Well, actually I can borrow a TDR. I'll have to read up on how to
measure reflection coefficient with it. The only time I ever used a
TDR was many years ago, in the Air Force.
Joe Gray
KA5ZEC
Joe
Joseph Gray wrote:
Did you use a resistive splitter or just a tee to split the signal?
Just a tee. I have tees and terminators at each input of the 5315A as well.
You need to use a resistive splitter and not a tee to control reflections.
If you don't have one, make one using 3 resistors mounted in ametal box
with a coax connector for each arm/port of the splitter
This will work reasonably well if your signal risetimes aren't too short
ahnd the component leads arent excessively long.
If the 2 cables attached to the tee have the same length you are
attempting to drive a 25 ohm load from the source attached to the other
arm of the the tee.
If the cable delays are mismatched the impedance seen at the tee will be
more complex.
I guess I could try using the multiple outputs on the back of the
Spectracom 8140, but that would introduce another variable -- the
outputs may not be exactly in phase. Also, isn't a pulse or square
wave better for doing TI measurements? What the heck. I may try that
just to see what happens :-)
You may as well just do it to see what happens, but don't expect much
better performance.
Either estimate it (use a circuit simulator) from the input impedance (R
and C) and the signal transition times or find a TDR (expensive) to
measure it.
Well, actually I can borrow a TDR. I'll have to read up on how to
measure reflection coefficient with it. The only time I ever used a
TDR was many years ago, in the Air Force.
Joe Gray
KA5ZEC
It is instructive to vary the TDR transition time and watch the
amplitude of any reflections reduce as the risetime increases.
Bruce
Bruce,
I guess I could try using the multiple outputs on the back of the
Spectracom 8140, but that would introduce another variable -- the
outputs may not be exactly in phase. Also, isn't a pulse or square
wave better for doing TI measurements? What the heck. I may try that
just to see what happens :-)
You may as well just do it to see what happens, but don't expect much
better performance.
Oops. It has been a long time since I read the manual for the
Spectracom 8140, or used it. I forgot that the rear outputs are fixed
at 10MHz and only the single front output changes with the push
buttons. You re-learn something every day :-)
I guess I'll have to find the correct resistors for a splitter. Stay tuned.
Joe Gray
KA5ZEC
Joseph Gray wrote:
Another newbie question (sorry). I'm using an HP 5315A Universal
Counter and doing some basic experiments to teach myself.

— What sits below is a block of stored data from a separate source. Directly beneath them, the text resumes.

/-- A delivery runs until it has the octets it wants, or nothing is buffered and no chunk is left. -/
theorem DeliveryLoop.reaches (loop : DeliveryLoop want run) {n : Nat} {out : List Byte} (hi : CursorInv s)
    (hsize : 32 ≤ s.cfg.rbufSize) (hle : out.length ≤ want) (hmore : want - out.length ≤ s.r.MORE)
    (hrx : Chunked tail s) (hn : work s < n) :
    ∃ m u pre reads, run n out s = run (m + 1) (out ++ mask pre s.r.KEY (maskOffset s.r)) u ∧
      Delivers tail (want - out.length) s u pre reads ∧
      (pre.length = want - out.length ∨ u.r.I = u.r.END ∧ u.env.rx = tail) := by
  induction n generalizing s out with
  | zero => exact absurd hn (Nat.not_lt_zero _)
  | succ n ih =>
    obtain ⟨chunks, hchunks⟩ := hrx
    have hstop : run (n + 1) out s = run (n + 1) (out ++ mask [] s.r.KEY (maskOffset s.r)) s := by
      rw [mask_nil, List.append_nil]
    have hstay : Delivers tail (want - out.length) s s [] [] :=
      ⟨Drawn.refl hi ⟨chunks, hchunks⟩, Nat.zero_le _, trivial⟩
    by_cases hg : out.length < want
    swap
    · exact ⟨n, s, [], [], hstop, hstay, .inl (by rw [List.length_nil]; omega)⟩
    by_cases hready : s.r.I < s.r.END ∨ chunks ≠ []
    swap
    · obtain ⟨hI, hnil⟩ := not_or.mp hready
      refine ⟨n, s, [], [], hstop, hstay, .inr ⟨by have := hi.i_le_end; omega, ?_⟩⟩
      rw [hchunks, not_not.mp hnil]
      rfl
    obtain ⟨t, pre, reads, hrun, hwork, hd⟩ := loop.turn hi hsize hg hmore hchunks hready
    have ht := hd.drawn.taken
    have hlen := hd.le
    have htmore := ht.more
    have hwant : want - (out ++ mask pre s.r.KEY (maskOffset s.r)).length = want - out.length - pre.length := by
      rw [List.length_append, length_mask, Nat.sub_sub]
    obtain ⟨m, u, pre', reads', hrun', hd', hend⟩ := ih (s := t) (out := out ++ mask pre s.r.KEY (maskOffset s.r))
      hd.drawn.cursors (ht.cfg ▸ hsize) (by rw [List.length_append, length_mask]; omega) (by omega)
      hd.drawn.chunked (by omega)
    rw [hwant] at hd' hend
    refine ⟨m, u, pre ++ pre', reads' ++ reads, ?_, hd.trans hi hd', ?_⟩
    · rw [hrun, hrun', List.append_assoc, ht.KEY, ht.maskOffset hi.start_le_i, mask_append]
    · exact hend.imp_left fun h => by rw [List.length_append]; omega

end Sys2Proof.Machine

/-! ## Where a delivery ends (43_frame_reader.md R171 to R173) -/

namespace Sys2Proof.Machine

variable {s t u : State} {pre inHand : List Byte} {reads : List Transaction} {tail : List RxAnswer} {want got : Nat}
  {run : Nat → List Byte → State → Outcome} {out : List Byte}

/-! ### The octets in hand -/

/-- What is drawn comes from the octets in hand, those buffered and those of the chunks, and leaves the rest of them. -/
theorem Drawn.from_inHand (h : Drawn tail s t pre reads) (hu : unread s = inHand ++ rxStream tail) :
    ∃ rest, inHand = pre ++ rest ∧ unread t = rest ++ rxStream tail := by
  obtain ⟨chunks, hrx⟩ := h.chunked
  obtain ⟨bs, hb, -⟩ := h.cursors.buffered
  have ht : unread t = (bs ++ chunks.flatten) ++ rxStream tail := by
    rw [unread, hb, hrx, rxStream_chunks, Option.getD_some, List.append_assoc]
  have hunread := h.taken.unread
  rw [hu, ht, ← List.append_assoc] at hunread
  exact ⟨_, List.append_cancel_right hunread, ht⟩

/-- With nothing buffered and no chunk left, no octet in hand is left. -/
theorem rest_eq_nil {rest : List Byte} (hI : t.r.I = t.r.END) (htail : t.env.rx = tail)
    (hrest : unread t = rest ++ rxStream tail) : rest = [] := by
  rw [unread, hI, Nat.sub_self, htail] at hrest
  exact List.append_left_eq_self.mp hrest.symm

/-- With enough octets in hand a delivery has all it wants. -/
theorem DeliveryLoop.fills (loop : DeliveryLoop want run) {n : Nat} (hi : CursorInv s) (hsize : 32 ≤ s.cfg.rbufSize)
    (hmore : want ≤ s.r.MORE) (hrx : Chunked tail s) (hn : work s < n) (hu : unread s = inHand ++ rxStream tail)
    (henough : want ≤ inHand.length) :
    ∃ m u reads, run n [] s = run (m + 1) (mask (inHand.take want) s.r.KEY (maskOffset s.r)) u ∧
      Delivers tail want s u (inHand.take want) reads ∧ unread u = inHand.drop want ++ rxStream tail := by
  obtain ⟨m, u, pre, reads, hrun, hd, hend⟩ := loop.reaches (out := []) hi hsize (Nat.zero_le _) hmore hrx hn
  obtain ⟨rest, rfl, hrest⟩ := hd.drawn.from_inHand hu
  rw [List.length_append] at henough
  have hfull : pre.length = want := by
    refine hend.elim id fun ⟨hI, htail⟩ => ?_
    have hle : pre.length ≤ want := hd.le
    rw [rest_eq_nil hI htail hrest, List.length_nil] at henough
    omega
  rw [List.take_left' hfull, List.drop_left' hfull]
  exact ⟨m, u, reads, hrun, hd, hrest⟩
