/-! ### Witnesses: the step -/

theorem witness_StepRunsTheDecodedInstruction :
    ((atIdle .ready [2] .ok .err).decIn = [] ∧ (atIdle .ready [2] .ok .err).phase = .idle ∧
      (atIdle .ready [2] .ok .err).cmds = 2 :: [] ∧
      decode .hc [(2 : HostWord).setWidth 8] = .ok (.hostMeasure, [])) ∧
    ((atRd .measuring .measure .err).decIn = [] ∧ (atRd .measuring .measure .err).phase = .rd ∧
      decode .sel [((atRd .measuring .measure .err).curOp.code ++
        (atRd .measuring .measure .err).phase.code).setWidth 8] = .ok (.rdMeasure, [])) ∧
    decode .s8 [0x98] = .ok (.decodeStatus 0x98, []) ∧
    decode .d40 [1, 2, 3, 4, 5] = .ok (.decodeFrame 1 2 3 4 5, []) := by decide

/-- A state that meets the state rule, in each phase. -/
theorem stateRule_witnesses :
    StateRule (stateAt .ready .reset .idle) ∧ StateRule (stateAt .initializing .init .dly0) ∧
    StateRule (stateAt .measuring .measure .wr) ∧ StateRule (stateAt .measuring .measure .dly1) ∧
    StateRule (stateAt .initializing .init .rd) ∧ StateRule (stateAt .ready .measure .rsp) := by
  refine ⟨?_, ?_, ?_, ?_, ?_, ?_⟩ <;> constructor <;> decide

theorem witness_BlockWaitsForItsEvent :
    StateRule (stateAt .ready .reset .idle) ∧ StateRule (stateAt .initializing .init .dly0) ∧
    StateRule (stateAt .measuring .measure .wr) ∧ StateRule (stateAt .measuring .measure .dly1) ∧
    StateRule (stateAt .initializing .init .rd) ∧ StateRule (stateAt .ready .measure .rsp) ∧
    ∀ st op p, (stateAt st op p).decIn = [] ∧ (stateAt st op p).phase = p ∧ (stateAt st op p).cmds = [] ∧
      (stateAt st op p).dlyDones = 0 ∧ (stateAt st op p).wrAnswers = [] ∧ (stateAt st op p).rdAnswers = [] ∧
      (stateAt st op p).rspTakes = 0 := by
  obtain ⟨h1, h2, h3, h4, h5, h6⟩ := stateRule_witnesses
  exact ⟨h1, h2, h3, h4, h5, h6, fun _ _ _ => ⟨rfl, rfl, rfl, rfl, rfl, rfl, rfl⟩⟩

/-- A state in the read of a `MEASURE` that is about to end with `OK`. -/
def measured : State :=
  { atRd .measuring .measure (rdOk [0x08, 0, 0, 0, 0, 0]) with
    trace := [.memRead 0x38 6, .dlyDone, .delay 75, .wrAnswer .ok, .memWrite 0x38 [0xAC, 0x33, 0x00], .cmd 2] }

theorem measured_rule : StateRule measured := by constructor <;> decide

theorem measured_steps : ∃ t : State, step measured = .next t :=
  ⟨_, next_of (t := (nextOf (step measured)).getD State.reset) (by decide)⟩

theorem witness_StepKeepsTheStateRule : StateRule measured ∧ ∃ t : State, step measured = .next t :=
  ⟨measured_rule, measured_steps⟩

/-- Entering the response, and leaving it. -/
theorem witness_StepKeepsTheResponseRule :
    (StateRule measured ∧ ResponseRule measured ∧ ∃ t : State, step measured = .next t) ∧
    StateRule (atRsp .ready .measure .shortRead false false) ∧
    ResponseRule (atRsp .ready .measure .shortRead false false) := by
  refine ⟨⟨measured_rule, ?_, measured_steps⟩, ?_, ?_⟩
  · constructor <;> intro h <;> cases h
  · constructor <;> decide
  · constructor
    · intro _
      rfl
    all_goals decide

theorem witness_StepKeepsRequestsLegal :
    (∀ e ∈ measured.trace, legalRequest e) ∧ ∃ t : State, step measured = .next t :=
  ⟨by simp [measured, legalRequest], measured_steps⟩

theorem witness_StepKeepsTheOrder :
    StateRule measured ∧ OrderRule measured ∧ ∃ t : State, step measured = .next t :=
  ⟨measured_rule, ⟨[], rfl⟩, measured_steps⟩

theorem witness_StepNeverStops : StateRule measured := measured_rule

/-- Two states that differ in every register that reset leaves without a value. -/
theorem witness_NoStaleRegisterIsRead :
    SameToHost (atIdle .ready [2] .ok .err)
      { atIdle .ready [2] .ok .err with
        curOp := .init, rx := ⟨1, 2, 3, 4, 5, 6⟩, resultReg := .shortRead, statusValid := true, measValid := true,
        statusRaw := 7, busy := true, calibrated := true, mode := .command, humRaw := 8, tempRaw := 9,
        humidityPct := 10, temperatureC := 11 } ∧
    ∃ t : State, step (atIdle .ready [2] .ok .err) = .next t := by
  refine ⟨?_, _, next_of (t := (nextOf (step (atIdle .ready [2] .ok .err))).getD State.reset) (by decide)⟩
  constructor <;> decide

Here is the setup: 100KHz square wave as the "A" input to the 5315A.
Using a BNC-tee to connect a length of RG58A/U from "A" to the "B"
input and another tee with a 50 Ohm terminator. Using the TI Avg mode
and the gate time maxed at 13.4S, I read a TI of 22.5nS.
Assuming I got the numbers correct, light takes 3.3356nS to travel 1M
in a vacuum. 22.5nS / 3.3356nS/M = 6.745M. If I divide the measured
length of the coax (3.825M) by 6.745M, I get a velocity factor of
56.7%. This is quite a bit lower than the nominal 66% I expected.
So, is the difference due to:
The BNC-tee connectors?
My use of a 100KHz square wave instead of a PPS?
The resolution of the 5315A (100nS single-shot, 1nS averaging)?
Some other failing of the 5315A? It was just out of cal in Feb 2009.
Something else entirely?
All of the above?
The HP 5315A is using the bare MRC chip without external interpolators,
so that's why you only get the 100 ns singel-shot resolution, i.e. the
bare 10 MHz coarse counters. The MRC chip is used in 5314, 5315, 5334
and 5335 counters to name a few. I gave away my 5315 counter to a friend
who had no counter, but I still have a 5314 counter (and 5334 and 5335)
around.
With averaging and the 100 kHz and 10 MHz not being locked to each
other, the asynchronous clock beating will cause the averaging to have a
meaningfull effect.
The reason I'm using a 100KHz square wave is that I haven't yet modded
either of the Z3801A's to bring out a PPS signal where I could use it.
That is on my short list. The 100KHz from a Spectracom 8140 was the
closest I can get right now. Is this type of measurement useless with
anything other than a PPS signal?
No, rather the opposite. There is an overbeleif in using PPS signals.
PPS is good for one of the signals, but 100 kHz is good for the other.
An interesting observation - when I remove the 50 Ohm terminator, I
get a much shorter TI. I assume this is due to reflections back down
the coax.
No loading means the current can charge the capacitance quicker.
Cheers,
Magnus